Microdialysis Technique to Quantify Drug Concentration in Human Intervertebral Disks

[+] Author and Article Information
Hyun Kyu Han

Biomechanical Testing Facility, UCSF/SFGH Orthopaedic Trauma Institute, San Francisco, CA

Jenni Buckley1

Biomechanical Testing Facility, UCSF/SFGH Orthopaedic Trauma Institute, San Francisco, CAjennibuckleyphd@gmail.com

Kathy Kursa

 Medtronic Spinal and Biologics, Sunnyvale, CA

Conor O’Neill, Jeffrey Lotz

Department of Orthopaedic Surgery, University of California-San Francisco, San Francisco, CA

1

Present address: Taylor Collaboration, St. Mary's Medical Center, 450 Stanyan Street, San Francisco, CA 94117.

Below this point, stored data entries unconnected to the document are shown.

theorem OperandText.of_no_space {t : Text} (hne : t ≠ []) (hcomma : ',' ∉ t) (hspace : ' ' ∉ t) : OperandText t :=
  ⟨hne, hcomma, fun h => hspace (List.mem_of_mem_head? h), fun h => hspace (List.mem_of_getLast? h)⟩

theorem OperandText.brackets {u : Text} (h : ',' ∉ u) : OperandText ('[' :: (u ++ [']'])) where
  nonempty := List.cons_ne_nil _ _
  noComma := by simp [h]
  headNotSpace := by simp
  lastNotSpace := by
    rw [← List.cons_append, List.getLast?_concat]
    decide

theorem operandText_regText (r : RegName) : OperandText (regText r) := by
  cases r with
  | r16 r => cases r <;> exact .of_no_space (by decide) (by decide) (by decide)
  | r8 r => cases r <;> exact .of_no_space (by decide) (by decide) (by decide)

theorem operandText_decText (n : Nat) : OperandText (decText n) :=
  .of_no_space (decText_ne_nil n) (not_mem_decText rfl n) (not_mem_decText rfl n)

theorem comma_not_mem_baseText (b : Base) : ',' ∉ baseText b := by
  cases b <;> decide

theorem operandText_renderOperand {op : Operand} (h : op ≠ .none) : OperandText (renderOperand op) := by
  cases op with
  | none => exact absurd rfl h
  | reg name => exact operandText_regText name
  | imm v => exact operandText_decText _
  | rel b => exact operandText_decText _
  | mem base d =>
    rw [renderOperand]
    split
    · exact .brackets (comma_not_mem_baseText base)
    · refine .brackets ?_
      have hdec : ',' ∉ decText d.toNat := not_mem_decText rfl _
      simp [comma_not_mem_baseText, plusText, hdec]
  | direct a => exact .brackets (not_mem_decText rfl _)

theorem space_not_mem_mnemonicText (m : Mnemonic) : ' ' ∉ mnemonicText m := by
  cases m <;> decide

theorem parseLine_of_split {m : Text} (h : ' ' ∉ m) (rest : Text) :
    parseLine (m ++ ' ' :: rest) = parseOperands m (trim rest) := by
  simp only [parseLine, splitAtFirst_append h]

theorem parseOperands_one (m : Text) {d : Text} (hd : OperandText d) :
    parseOperands m (trim d) = some ⟨m, d, none, 0⟩ := by
  rw [hd.trim_eq]
  simp only [parseOperands, splitAtFirst_eq_none hd.noComma, if_neg hd.nonempty]

theorem parseOperands_two (m : Text) {d src : Text} (hd : OperandText d) (hs : OperandText src) :
    parseOperands m (trim (d ++ [',', ' '] ++ src)) = some ⟨m, d, some src, 0⟩ := by
  have htrim : trim (d ++ [',', ' '] ++ src) = d ++ ',' :: ' ' :: src := by
    rw [List.append_assoc]
    refine trim_eq_self ?_ ?_
    · rw [List.head?_append_of_ne_nil d hd.nonempty]
      exact hd.headNotSpace
    · rw [← List.append_assoc, List.getLast?_append_of_ne_nil _ hs.nonempty]
      exact hs.lastNotSpace
  have hsrc : trim (' ' :: src) = src := hs.trim_eq
  simp only [htrim, parseOperands, splitAtFirst_append hd.noComma, hd.trim_eq, hsrc, hd.nonempty, hs.nonempty,
    or_self, if_false]

/-- The parsed line of a decoded instruction (R158): its mnemonic and its operand texts, no source text if
there is no source. -/
def renderedLine (d : DecodedInstruction) : ParsedLine :=
  ⟨mnemonicText d.mnemonic, renderOperand d.destination,
    if d.source = .none then none else some (renderOperand d.source), 0⟩

/-- A line's text parses to the texts it was made of, whatever decoded instruction it renders. -/
theorem parseLine_renderInstruction {d : DecodedInstruction} (hdst : d.destination ≠ .none) :
    parseLine (renderInstruction d) = some (renderedLine d) := by
  have hd := operandText_renderOperand hdst
  by_cases hsrc : d.source = .none
  · rw [renderInstruction, if_pos hsrc, parseLine_of_split (space_not_mem_mnemonicText _), parseOperands_one _ hd,
      renderedLine, if_pos hsrc]
  · rw [renderInstruction, if_neg hsrc, parseLine_of_split (space_not_mem_mnemonicText _),
      parseOperands_two _ hd (operandText_renderOperand hsrc), renderedLine, if_neg hsrc]

/-! ## The step on a line and the step on a row (40_mov.md R200, R201) -/

/-- The checks see an operand only through what it stands for. -/
theorem operandCheck_congr {dst dst' src src' : EuOperand} (hd : operandOf dst = operandOf dst')
    (hs : operandOf src = operandOf src') (f : RegFile) : operandCheck f dst src = operandCheck f dst' src' := by
  simp only [operandCheck, hd, hs]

J. Med. Devices 4(4), 041009 (Dec 06, 2010) (4 pages) doi:10.1115/1.4003006 History: Received January 11, 2010; Revised November 08, 2010; Published December 06, 2010; Online December 06, 2010

No dependable method has yet been established to find time-dependent concentrations of substances injected into the intervertebral disk. This study investigated the feasibility of microdialysis in the measurement of local concentrations of a low-molecular weight drug in the human lumbar disk. A quasi-static experiment and a dynamic computer finite element simulation were used to study the spread of lidocaine in the lumbar disk. Fresh-frozen cadaveric lumbar motion segments were immersed in a 0.1% lidocaine HCl solution for 6 days prior to continuous microdialysis sampling for 30 min at the posterolateral annulus. Samples were collected every 10 min, for a total of three samples per probe. To maintain quasi-static conditions, where the output of lidocaine was equal to the diffusion rate, the microdialysis flow rate was set to 0.6μl/min. The finite element model treated the disk as poroelastic tissue under compressive load and introduced 1 ml of 4% lidocaine into the nucleus pulposus. Higher microdialysis flow rates suffered from significant losses during consecutive recoveries. Relative recovery in the annulus at 0.6μl/min was found to be 53.3%±16.2% of the initial solution. This was determined to be a result of low diffusivity of lidocaine through tissue. The FEA model predicted low diffusivity of lidocaine and slow transport to the posterolateral annulus if no fissures were present in the annulus. The results from in vitro experiments and computer simulations showed that while microdialysis can take reliable concentration measurements in the posterolateral annulus, probe placement near a fissure is critical if a measurement is to be made immediately following injection of a drug into the nucleus.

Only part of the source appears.